Friday, April 18, 2025

Providing a Place for Resurrection to Happen

 

Good Friday

An innocent man falsely accused and punished by the state.  An insurrectionist released.  Public influencers manipulating the thoughts and actions of the people.  The initial Good Friday, occurring almost 2,000 years ago, disturbingly mirrors what is transpiring in our country in our own day and time.  The cast of characters may have changed, but the dynamic of the events from back then, which we gather at this noon hour to lament, are being replayed once again. 

More and more, people are asking me as their spiritual leader what they can do – what they should do – at an hour such as this.  I wish I could climb Mt. Sinai and return with ten directives etched in stone for folks to follow, but I can’t.  Ranting on social media may make you feel good for a moment, but affects very little change.  Contacting your congressional representatives likely is going to be met with a form-letter reply.  Arguing with a family and friends is worse than fruitless. 

I have clergy colleagues advocating for people in my position to speak up and speak out because silence means complicity.  I continue to weigh my ordination vow to boldly and prophetically proclaim the word of God with my vow to care for all people in the flock I serve, regardless of age, gender, race, sexual orientation, or political affiliation.  I continue to seek discernment on the tension between prophet and pastor, but again, Mt.
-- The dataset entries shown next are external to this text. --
-- ==== Sys2Proof/Machine/Unpacker.lean ====
section
/-! DEFINITION. The 11-bit channel unpacker (44_channel_unpacker.md R170) and its inverse, the packer (R172), which is
used by frames built from channel values and is no operation of CORE. -/

namespace Sys2Proof.Machine

/-- R170: stream bit `p` is bit `p mod 8` of data byte `p div 8`. -/
def streamBit (d : Vector Byte 22) (p : Nat) : Bool := (d.getD (p / 8) 0).getLsbD (p % 8)

/-- R170: one pass of the loop: `acc[p div 11] <- acc[p div 11] | (bit << (p mod 11))`. -/
def unpackStep (d : Vector Byte 22) (acc : Vector Chan 16) (p : Nat) : Vector Chan 16 :=
  acc.setIfInBounds (p / bpc) (acc.getD (p / bpc) 0 ||| (if streamBit d p then 1#11 else 0#11) <<< (p % bpc))

/-- R170: `Unpack(D)`: all accumulators zero, then the 176 stream bits in order. -/
def unpack (d : Vector Byte 22) : Vector Chan 16 :=
  (List.range (nch * bpc)).foldl (unpackStep d) (Vector.replicate 16 0)

/-- R170: `D[j] = PB[j+1]`, the 22 data bytes of the capture buffer. -/
def dataBytesOf (pb : Vector Byte 24) : Vector Byte 22 := Vector.ofFn fun j => pb.getD (j.val + 1) 0

/-- R172: `W = sum for k in [0,15] of c[k] << (11k)`. -/
def packedNumber (c : Vector Chan 16) : Nat :=
  ((List.range 16).map fun k => (c.getD k 0).toNat <<< (11 * k)).sum

/-- R172: `pack(c)[j] = (W >> (8j)) & 0xFF`. -/
def pack (c : Vector Chan 16) : Vector Byte 22 :=
  Vector.ofFn fun j => BitVec.ofNat 8 (packedNumber c >>> (8 * j.val))

end Sys2Proof.Machine
end

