-- ==== Sys2Proof/Safety.lean ====
section
/-! DEFINITION. What a safe state and a safe run are, in the terms the statements use: the invariants the spec states of
reachable states (R23, R24, R27, R51, R111, R116), the bytes in flight between the link and the parser (R62), the bytes
a run has received, discarded and parsed, and the channel updates it has made (R242). -/

namespace Sys2Proof.Machine

/-- Every listed index of the intake buffer lies inside it (R22, R51). -/
def Memory.within (n : Nat) (m : Memory) : Bool := m.all fun c => decide (c.1 < n)

/-- The invariants of reachable states: valid parameters (R8), IB in its canonical form and inside its capacity (R22,
R51), LEVEL <= INTAKE_CAP (R23), WQ no longer than INTAKE_CAP and empty outside PARSING (R24, R116), exactly one of ARMED
and PENDING (R111), COUNT != ALARM while armed (R111), CURSOR before FLEN inside a body (R27, R132). -/
structure State.Inv (s : State) : Prop where
  cfgValid : s.cfg.Valid
  ibForm : Memory.wf s.ib = true
  ibWithin : Memory.within s.cfg.intakeCap s.ib = true
  levelBound : s.level ≤ s.cfg.intakeCap
  wqBound : s.wq.length ≤ s.cfg.intakeCap
  wqEmpty : s.tph ≠ .parsing → s.wq = []
  oneOfArmedPending : s.armed = !s.pending
  alarmAhead : s.armed = true → s.count ≠ s.alarm
  cursorBeforeEnd : s.pstate = .readPayload → s.cursor.toNat < s.flen.toNat

/-- R62: the bytes received and not yet given to the parser, oldest first: WQ, then what IB holds. -/
def inFlight (s : State) : List Byte := s.wq ++ intakeHeld s

/-- R84 as one line of a run: the body of a tick with nothing to drain. -/
def emptyTickOps : List Instr := [.tack, .dsnap, .dend]

/-- R117: one tick period with no entry latency: TICK_PERIOD counts, then the tick. -/
def periodOps (c : Config) : List Instr := advOps c.tickPeriod.toNat ++ emptyTickOps

/-- The bytes the `RXB` steps of a sequence of operations receive, in order. -/
def received : List Instr → List Byte
  | [] => []
  | .rxb b :: rest => b :: received rest
  | _ :: rest => received rest

/-- The bytes the `PSTEP` steps of a run of operations from `s` give to the parser, in order. -/
def parsed : List Instr → State → List Byte
  | [], _ => []
  | i :: rest, s =>
    match exec i s with
    | .next t => (if i = .pstep then s.wq.head?.toList else []) ++ parsed rest t
    | _ => []

/-- R62, R100, R101, R186: what one operation does to the sequence of bytes that came in and were not discarded. `RXB`
adds its byte, an overflow first removing the bytes IB held, which came last; `RST` removes the bytes in flight. -/
def kept (i : Instr) (s : State) (bytes : List Byte) : List Byte :=
  match i with
  | .rxb b => (if s.level = s.cfg.intakeCap then bytes.take (bytes.length - s.level) else bytes) ++ [b]
  | .rst => bytes.take (bytes.length - (inFlight s).length)
  | _ => bytes

/-- R62: the bytes that came in before or during a run of operations from `s`, without those that its overflows and
resets discard; `before` are the bytes that came in before it. -/
def survivors : List Instr → State → List Byte → List Byte
  | [], _, before => before
  | i :: rest, s, before =>
    match exec i s with
    | .next t => survivors rest t (kept i s before)
    | _ => before

/-- R242: the channel updates (R137) in a run of operations from `s`: its steps that change CH or FRAME_SEQ. -/
def updates : List Instr → State → Nat
  | [], _ => 0
  | i :: rest, s =>
    match exec i s with
    | .next t => (if t.ch = s.ch ∧ t.frameSeq = s.frameSeq then 0 else 1) + updates rest t
    | _ => 0

end Sys2Proof.Machine
end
Sinai has not weighed in with something definitive.

In the biblical account of Jesus’ betrayal, arrest, trial, and execution, we read about Nicodemus and Joseph of Arimethea, two people whose witness has something to say to us.  Both are members of the Great Sanhedrin, a Jewish legislative and judicial assembly of seventy elders.  It is this body which tries Jesus and finds him guilty, a decision neither Joseph or Nicodemus endorses.  They represent for us what it looks like not to support the status quo and yet be powerless to affect a different outcome. 

At a great deal of personal risk and no little personal expense, they approach Pilate and request permission to give Jesus’ body a proper burial.  By tending to the body, in spite of all the chaos and insanity surrounding them, Joseph and Nicodemus find a moment and an opportunity to reaffirm basic human dignity; to hold true to the standards and time-honored sensibilities of the Hebrew tradition.  Their actions do not bring Jesus back to life.  They do not sway public sentiment.  They do not set wrongs.  But here is what they did do.  By setting Jesus’ body in a tomb they provide the setting for the Easter moment.  They provide a place for Resurrection to happen.

These days, more and more, I find myself reflecting on the Velvet Revolution, a series of 1989 events unfolding over six weeks in Czechoslovakia which led to the downfall of the Soviet-backed communist party and the election of Hàclav Havel, a poet and playwright, as the president of a free country.  The revolution was fueled by students and other dissidents who gathered nightly for prayer and the singing of hymns before going out onto the streets to conduct peaceful protests.  In less than a month, the movement, starting with a relatively small number, began to double daily, and eventually drew over a million people.  Czechoslovakia became the first domino to fall in what resulted in the fall of the Iron Curtain and the demolition of the Berlin Wall.  It would be impossible to pinpoint a specific factor which launched the Velvet Revolution, but it is fair to say what happened provided a place for Resurrection to happen.   

It seems every year I remind us the Good Friday liturgy calls the faithful to prayer, specially to the Solemn Collects.  They remind us now that as Jesus’ work is finished, ours begins… and it begins with prayer.  This year, a part of my prayer is our actions might provide a place for Resurrection to happen.